◆ TASK DIRECTIONS
Your answer should be the lines below from the one with "attenuated contributions of" to the one with "def Sys2Proof.Claims.SumsSaturate : Prop", both included, given again exactly and with nothing added.

[Collected data entries]
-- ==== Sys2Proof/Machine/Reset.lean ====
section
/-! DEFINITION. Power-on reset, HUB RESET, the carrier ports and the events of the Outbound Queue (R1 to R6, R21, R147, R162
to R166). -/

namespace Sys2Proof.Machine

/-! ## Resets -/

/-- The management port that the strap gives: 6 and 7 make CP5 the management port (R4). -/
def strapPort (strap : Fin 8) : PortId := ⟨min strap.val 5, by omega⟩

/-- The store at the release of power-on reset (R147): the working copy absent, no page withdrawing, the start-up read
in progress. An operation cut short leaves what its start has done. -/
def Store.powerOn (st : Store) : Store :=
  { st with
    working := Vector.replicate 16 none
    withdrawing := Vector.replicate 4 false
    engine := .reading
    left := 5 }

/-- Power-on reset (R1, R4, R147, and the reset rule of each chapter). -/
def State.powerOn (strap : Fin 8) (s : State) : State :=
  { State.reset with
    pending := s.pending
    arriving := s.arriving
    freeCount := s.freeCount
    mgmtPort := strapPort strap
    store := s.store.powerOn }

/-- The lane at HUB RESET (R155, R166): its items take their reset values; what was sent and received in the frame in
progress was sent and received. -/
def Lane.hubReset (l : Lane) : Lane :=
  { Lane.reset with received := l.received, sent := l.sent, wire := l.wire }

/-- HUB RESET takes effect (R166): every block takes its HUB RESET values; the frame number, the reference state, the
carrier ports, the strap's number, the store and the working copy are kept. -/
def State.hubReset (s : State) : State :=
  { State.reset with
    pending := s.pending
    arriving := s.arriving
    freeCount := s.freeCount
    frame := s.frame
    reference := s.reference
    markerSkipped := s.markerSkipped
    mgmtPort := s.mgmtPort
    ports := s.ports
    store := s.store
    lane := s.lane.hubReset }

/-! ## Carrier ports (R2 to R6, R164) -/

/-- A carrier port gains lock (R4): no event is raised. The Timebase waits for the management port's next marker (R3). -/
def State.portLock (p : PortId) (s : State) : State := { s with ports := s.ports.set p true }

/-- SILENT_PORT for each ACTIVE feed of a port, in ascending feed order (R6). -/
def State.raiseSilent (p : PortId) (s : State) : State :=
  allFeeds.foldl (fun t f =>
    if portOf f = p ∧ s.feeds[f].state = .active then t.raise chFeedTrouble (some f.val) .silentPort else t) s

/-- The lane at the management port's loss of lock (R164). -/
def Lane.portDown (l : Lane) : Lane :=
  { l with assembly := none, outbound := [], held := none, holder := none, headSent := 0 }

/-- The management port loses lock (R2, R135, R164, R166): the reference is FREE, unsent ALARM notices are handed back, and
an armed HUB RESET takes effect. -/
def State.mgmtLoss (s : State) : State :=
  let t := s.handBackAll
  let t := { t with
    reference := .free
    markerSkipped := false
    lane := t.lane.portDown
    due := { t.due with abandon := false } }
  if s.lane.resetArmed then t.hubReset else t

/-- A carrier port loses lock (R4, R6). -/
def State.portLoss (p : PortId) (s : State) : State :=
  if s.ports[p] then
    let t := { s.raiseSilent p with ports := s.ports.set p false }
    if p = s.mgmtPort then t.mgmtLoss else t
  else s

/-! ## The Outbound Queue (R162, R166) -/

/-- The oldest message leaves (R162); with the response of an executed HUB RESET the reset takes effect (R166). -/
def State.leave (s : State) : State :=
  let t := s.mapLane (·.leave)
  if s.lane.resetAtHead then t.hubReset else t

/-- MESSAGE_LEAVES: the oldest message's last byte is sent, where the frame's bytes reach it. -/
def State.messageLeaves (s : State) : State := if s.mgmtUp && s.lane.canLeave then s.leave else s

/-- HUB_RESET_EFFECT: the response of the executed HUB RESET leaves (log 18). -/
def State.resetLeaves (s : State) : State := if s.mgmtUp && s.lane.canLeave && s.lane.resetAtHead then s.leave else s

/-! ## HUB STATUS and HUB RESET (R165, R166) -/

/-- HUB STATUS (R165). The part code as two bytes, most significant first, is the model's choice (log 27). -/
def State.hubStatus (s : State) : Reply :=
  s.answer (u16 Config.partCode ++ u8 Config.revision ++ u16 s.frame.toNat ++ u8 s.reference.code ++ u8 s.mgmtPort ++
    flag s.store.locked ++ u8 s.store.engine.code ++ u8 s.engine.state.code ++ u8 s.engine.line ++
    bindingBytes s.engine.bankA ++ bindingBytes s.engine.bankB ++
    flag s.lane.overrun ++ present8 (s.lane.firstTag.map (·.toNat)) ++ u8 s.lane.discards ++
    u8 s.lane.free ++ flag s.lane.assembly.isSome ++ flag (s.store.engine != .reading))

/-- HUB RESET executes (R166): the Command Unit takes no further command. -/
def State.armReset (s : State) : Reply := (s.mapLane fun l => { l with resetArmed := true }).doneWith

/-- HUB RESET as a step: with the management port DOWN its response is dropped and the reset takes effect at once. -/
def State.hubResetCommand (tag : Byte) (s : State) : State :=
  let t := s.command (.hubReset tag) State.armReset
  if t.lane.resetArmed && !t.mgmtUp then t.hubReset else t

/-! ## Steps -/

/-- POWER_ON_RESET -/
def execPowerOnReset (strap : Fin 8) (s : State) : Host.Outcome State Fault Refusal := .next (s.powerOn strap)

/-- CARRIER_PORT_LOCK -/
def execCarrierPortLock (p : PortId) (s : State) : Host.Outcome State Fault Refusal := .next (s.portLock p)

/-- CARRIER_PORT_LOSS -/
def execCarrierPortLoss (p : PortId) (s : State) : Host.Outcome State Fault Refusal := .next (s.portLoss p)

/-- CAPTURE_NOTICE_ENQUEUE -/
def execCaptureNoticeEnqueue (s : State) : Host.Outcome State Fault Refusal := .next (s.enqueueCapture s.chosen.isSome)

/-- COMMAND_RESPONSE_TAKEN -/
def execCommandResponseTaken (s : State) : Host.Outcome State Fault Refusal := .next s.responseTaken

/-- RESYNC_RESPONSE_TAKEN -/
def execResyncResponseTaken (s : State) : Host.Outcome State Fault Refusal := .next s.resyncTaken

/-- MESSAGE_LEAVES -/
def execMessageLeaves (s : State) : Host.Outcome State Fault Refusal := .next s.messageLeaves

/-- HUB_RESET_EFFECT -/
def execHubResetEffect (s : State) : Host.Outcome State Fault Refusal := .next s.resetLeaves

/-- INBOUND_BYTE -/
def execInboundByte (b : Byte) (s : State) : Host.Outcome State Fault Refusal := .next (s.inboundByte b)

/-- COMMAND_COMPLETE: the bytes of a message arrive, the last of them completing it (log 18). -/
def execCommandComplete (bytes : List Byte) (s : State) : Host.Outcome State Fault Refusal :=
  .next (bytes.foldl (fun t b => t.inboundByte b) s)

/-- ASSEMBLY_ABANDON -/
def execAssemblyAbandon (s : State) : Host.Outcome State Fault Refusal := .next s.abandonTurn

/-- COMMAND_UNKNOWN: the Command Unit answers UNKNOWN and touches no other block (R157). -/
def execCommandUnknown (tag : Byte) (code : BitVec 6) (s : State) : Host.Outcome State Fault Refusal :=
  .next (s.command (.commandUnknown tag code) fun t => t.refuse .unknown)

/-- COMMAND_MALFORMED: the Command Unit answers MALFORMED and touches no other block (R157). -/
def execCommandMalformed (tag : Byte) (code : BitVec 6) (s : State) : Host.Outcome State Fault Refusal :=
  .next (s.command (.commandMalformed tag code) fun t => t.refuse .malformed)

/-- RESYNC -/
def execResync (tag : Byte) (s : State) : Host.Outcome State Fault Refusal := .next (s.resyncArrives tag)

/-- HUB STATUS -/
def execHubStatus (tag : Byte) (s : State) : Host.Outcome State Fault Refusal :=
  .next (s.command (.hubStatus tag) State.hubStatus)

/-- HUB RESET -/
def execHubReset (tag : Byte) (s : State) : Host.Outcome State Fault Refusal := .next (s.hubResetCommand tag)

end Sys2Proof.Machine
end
* * *
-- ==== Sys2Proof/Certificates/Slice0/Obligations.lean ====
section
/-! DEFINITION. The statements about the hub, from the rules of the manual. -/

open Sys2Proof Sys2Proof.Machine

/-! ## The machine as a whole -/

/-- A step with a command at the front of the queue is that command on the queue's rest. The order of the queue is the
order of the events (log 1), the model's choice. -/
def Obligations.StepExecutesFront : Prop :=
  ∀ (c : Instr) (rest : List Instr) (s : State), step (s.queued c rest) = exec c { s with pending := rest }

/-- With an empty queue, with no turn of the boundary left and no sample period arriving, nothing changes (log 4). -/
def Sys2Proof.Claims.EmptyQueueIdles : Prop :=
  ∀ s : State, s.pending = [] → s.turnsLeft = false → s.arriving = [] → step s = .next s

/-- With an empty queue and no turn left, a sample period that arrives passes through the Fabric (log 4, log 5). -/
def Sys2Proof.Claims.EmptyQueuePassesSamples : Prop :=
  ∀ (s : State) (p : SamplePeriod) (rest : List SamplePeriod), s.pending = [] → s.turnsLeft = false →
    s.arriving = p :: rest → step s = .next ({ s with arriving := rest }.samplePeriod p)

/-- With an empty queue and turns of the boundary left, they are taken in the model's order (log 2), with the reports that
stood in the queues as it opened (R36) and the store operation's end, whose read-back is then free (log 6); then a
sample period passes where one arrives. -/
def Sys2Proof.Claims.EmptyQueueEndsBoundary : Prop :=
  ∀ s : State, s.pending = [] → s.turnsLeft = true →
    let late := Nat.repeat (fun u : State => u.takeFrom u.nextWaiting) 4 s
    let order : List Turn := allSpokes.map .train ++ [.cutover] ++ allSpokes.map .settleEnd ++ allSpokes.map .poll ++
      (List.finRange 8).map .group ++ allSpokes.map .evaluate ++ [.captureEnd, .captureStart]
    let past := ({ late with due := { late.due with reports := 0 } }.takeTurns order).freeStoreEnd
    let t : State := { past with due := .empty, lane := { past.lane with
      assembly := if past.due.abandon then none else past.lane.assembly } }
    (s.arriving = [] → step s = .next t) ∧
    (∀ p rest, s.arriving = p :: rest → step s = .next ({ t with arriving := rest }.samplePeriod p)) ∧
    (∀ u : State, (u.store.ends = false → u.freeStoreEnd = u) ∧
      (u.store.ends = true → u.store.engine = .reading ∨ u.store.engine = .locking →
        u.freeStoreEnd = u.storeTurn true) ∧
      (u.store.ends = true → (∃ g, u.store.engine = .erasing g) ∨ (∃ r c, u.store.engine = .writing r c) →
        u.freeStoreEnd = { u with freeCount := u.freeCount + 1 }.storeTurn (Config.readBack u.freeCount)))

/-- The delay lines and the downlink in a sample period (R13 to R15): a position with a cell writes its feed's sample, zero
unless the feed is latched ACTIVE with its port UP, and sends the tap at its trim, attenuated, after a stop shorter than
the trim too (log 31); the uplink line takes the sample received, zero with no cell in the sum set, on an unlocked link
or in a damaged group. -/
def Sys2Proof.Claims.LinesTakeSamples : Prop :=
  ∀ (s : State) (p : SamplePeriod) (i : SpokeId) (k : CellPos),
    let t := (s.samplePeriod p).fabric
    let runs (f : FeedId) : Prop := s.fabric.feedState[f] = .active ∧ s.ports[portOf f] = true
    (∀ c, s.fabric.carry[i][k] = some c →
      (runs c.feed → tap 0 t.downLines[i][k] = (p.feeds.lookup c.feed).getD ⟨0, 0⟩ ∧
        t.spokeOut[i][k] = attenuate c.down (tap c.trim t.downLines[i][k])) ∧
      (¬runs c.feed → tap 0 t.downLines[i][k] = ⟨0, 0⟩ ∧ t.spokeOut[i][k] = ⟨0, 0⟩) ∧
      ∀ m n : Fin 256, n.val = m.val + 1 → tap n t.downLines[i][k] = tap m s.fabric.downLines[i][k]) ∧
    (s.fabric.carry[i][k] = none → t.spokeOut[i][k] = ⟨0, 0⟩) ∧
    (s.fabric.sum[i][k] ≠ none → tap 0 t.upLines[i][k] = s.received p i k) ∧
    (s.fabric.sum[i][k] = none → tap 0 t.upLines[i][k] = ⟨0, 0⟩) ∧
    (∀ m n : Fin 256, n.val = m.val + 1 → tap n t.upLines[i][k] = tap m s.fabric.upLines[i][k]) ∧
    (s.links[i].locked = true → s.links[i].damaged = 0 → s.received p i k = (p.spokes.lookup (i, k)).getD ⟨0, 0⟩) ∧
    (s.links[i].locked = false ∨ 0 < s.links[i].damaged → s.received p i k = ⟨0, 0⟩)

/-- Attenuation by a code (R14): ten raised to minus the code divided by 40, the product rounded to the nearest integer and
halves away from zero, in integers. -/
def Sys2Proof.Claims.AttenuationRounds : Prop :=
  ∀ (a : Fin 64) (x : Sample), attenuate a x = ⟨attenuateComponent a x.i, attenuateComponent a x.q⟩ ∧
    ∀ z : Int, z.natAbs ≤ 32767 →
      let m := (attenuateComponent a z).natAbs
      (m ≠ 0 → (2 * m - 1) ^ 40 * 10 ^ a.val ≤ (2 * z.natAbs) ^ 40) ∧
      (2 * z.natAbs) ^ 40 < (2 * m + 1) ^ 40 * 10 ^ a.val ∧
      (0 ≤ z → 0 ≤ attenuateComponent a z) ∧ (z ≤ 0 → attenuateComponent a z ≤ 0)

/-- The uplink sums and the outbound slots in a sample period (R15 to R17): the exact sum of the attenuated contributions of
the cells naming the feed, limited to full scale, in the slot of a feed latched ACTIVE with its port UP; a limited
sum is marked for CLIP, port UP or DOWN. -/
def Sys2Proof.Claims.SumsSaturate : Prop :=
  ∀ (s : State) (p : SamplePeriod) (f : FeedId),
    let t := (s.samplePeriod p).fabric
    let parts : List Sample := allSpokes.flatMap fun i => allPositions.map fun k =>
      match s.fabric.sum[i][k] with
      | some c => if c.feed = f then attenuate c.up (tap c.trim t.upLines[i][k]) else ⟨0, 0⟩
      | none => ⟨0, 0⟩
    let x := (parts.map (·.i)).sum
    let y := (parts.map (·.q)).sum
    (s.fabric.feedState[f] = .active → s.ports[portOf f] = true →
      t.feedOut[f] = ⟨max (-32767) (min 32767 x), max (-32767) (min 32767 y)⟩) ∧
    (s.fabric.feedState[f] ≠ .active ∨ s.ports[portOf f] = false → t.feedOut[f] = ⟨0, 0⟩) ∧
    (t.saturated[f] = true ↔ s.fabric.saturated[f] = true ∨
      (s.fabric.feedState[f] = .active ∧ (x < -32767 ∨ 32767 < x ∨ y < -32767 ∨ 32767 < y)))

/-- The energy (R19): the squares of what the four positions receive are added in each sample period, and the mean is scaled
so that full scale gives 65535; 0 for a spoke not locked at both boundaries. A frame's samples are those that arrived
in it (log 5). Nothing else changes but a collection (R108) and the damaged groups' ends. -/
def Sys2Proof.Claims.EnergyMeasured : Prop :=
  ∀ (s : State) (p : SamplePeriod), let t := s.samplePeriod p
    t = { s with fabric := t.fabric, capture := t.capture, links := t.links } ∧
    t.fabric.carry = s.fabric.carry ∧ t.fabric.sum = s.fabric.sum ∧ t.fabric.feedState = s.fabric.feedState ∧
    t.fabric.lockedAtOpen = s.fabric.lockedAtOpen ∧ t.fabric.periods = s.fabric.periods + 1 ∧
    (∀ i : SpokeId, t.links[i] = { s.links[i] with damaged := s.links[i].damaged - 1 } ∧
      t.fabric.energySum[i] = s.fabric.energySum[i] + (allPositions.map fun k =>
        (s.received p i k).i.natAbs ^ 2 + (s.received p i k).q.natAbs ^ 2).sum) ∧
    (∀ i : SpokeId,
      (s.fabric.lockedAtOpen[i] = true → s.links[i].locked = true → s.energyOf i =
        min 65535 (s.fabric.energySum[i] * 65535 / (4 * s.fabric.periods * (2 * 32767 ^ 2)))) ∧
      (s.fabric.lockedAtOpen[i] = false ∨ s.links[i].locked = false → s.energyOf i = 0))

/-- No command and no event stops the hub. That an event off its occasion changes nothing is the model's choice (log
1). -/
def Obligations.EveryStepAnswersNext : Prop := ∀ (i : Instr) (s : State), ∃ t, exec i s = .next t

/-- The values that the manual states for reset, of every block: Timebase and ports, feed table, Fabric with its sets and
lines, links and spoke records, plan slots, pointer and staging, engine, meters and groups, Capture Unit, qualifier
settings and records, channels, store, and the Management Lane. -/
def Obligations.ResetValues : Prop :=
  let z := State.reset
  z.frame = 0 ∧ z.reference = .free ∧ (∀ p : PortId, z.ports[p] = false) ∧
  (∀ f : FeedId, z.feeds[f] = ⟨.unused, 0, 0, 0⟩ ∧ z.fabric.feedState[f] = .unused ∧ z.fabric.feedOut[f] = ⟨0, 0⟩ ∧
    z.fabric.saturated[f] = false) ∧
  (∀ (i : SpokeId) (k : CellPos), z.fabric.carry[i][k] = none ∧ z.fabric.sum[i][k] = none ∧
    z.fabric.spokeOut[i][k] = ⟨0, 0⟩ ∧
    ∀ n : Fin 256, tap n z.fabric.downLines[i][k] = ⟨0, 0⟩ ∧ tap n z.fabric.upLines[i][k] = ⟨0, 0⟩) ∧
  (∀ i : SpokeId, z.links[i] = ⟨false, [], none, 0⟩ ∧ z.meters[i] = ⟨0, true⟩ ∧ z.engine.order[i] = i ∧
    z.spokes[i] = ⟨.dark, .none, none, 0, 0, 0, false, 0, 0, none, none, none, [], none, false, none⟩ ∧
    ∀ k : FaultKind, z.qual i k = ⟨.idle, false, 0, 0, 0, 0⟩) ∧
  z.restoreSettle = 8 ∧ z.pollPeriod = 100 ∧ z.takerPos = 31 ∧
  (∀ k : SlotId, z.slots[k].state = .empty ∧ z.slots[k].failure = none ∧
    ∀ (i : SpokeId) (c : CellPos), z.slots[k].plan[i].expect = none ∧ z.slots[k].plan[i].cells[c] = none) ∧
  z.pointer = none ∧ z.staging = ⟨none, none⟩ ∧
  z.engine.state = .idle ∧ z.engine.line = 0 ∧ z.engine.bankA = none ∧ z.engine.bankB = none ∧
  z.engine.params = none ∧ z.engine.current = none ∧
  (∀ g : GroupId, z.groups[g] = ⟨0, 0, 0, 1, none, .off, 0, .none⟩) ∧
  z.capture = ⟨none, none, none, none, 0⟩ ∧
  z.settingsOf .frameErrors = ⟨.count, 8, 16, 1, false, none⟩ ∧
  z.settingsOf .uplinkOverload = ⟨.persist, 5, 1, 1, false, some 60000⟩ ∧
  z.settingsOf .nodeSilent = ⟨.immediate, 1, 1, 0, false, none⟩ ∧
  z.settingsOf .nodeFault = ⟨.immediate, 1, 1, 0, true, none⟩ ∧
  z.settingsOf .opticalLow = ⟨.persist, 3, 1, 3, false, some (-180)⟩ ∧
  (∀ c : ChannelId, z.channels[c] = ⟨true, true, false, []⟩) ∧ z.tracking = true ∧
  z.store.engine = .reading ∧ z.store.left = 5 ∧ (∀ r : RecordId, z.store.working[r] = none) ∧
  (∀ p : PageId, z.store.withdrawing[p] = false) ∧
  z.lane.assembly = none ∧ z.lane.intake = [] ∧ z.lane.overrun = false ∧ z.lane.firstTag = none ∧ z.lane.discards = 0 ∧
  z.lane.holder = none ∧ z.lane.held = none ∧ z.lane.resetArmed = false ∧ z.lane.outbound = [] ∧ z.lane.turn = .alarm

◆ RESPONSE AREA
/-- The uplink sums and the outbound slots in a sample period (R15 to R17): the exact sum of the attenuated contributions of
the cells naming the feed, limited to full scale, in the slot of a feed latched ACTIVE with its port UP; a limited
sum is marked for CLIP, port UP or DOWN. -/
def Sys2Proof.Claims.SumsSaturate : Prop :=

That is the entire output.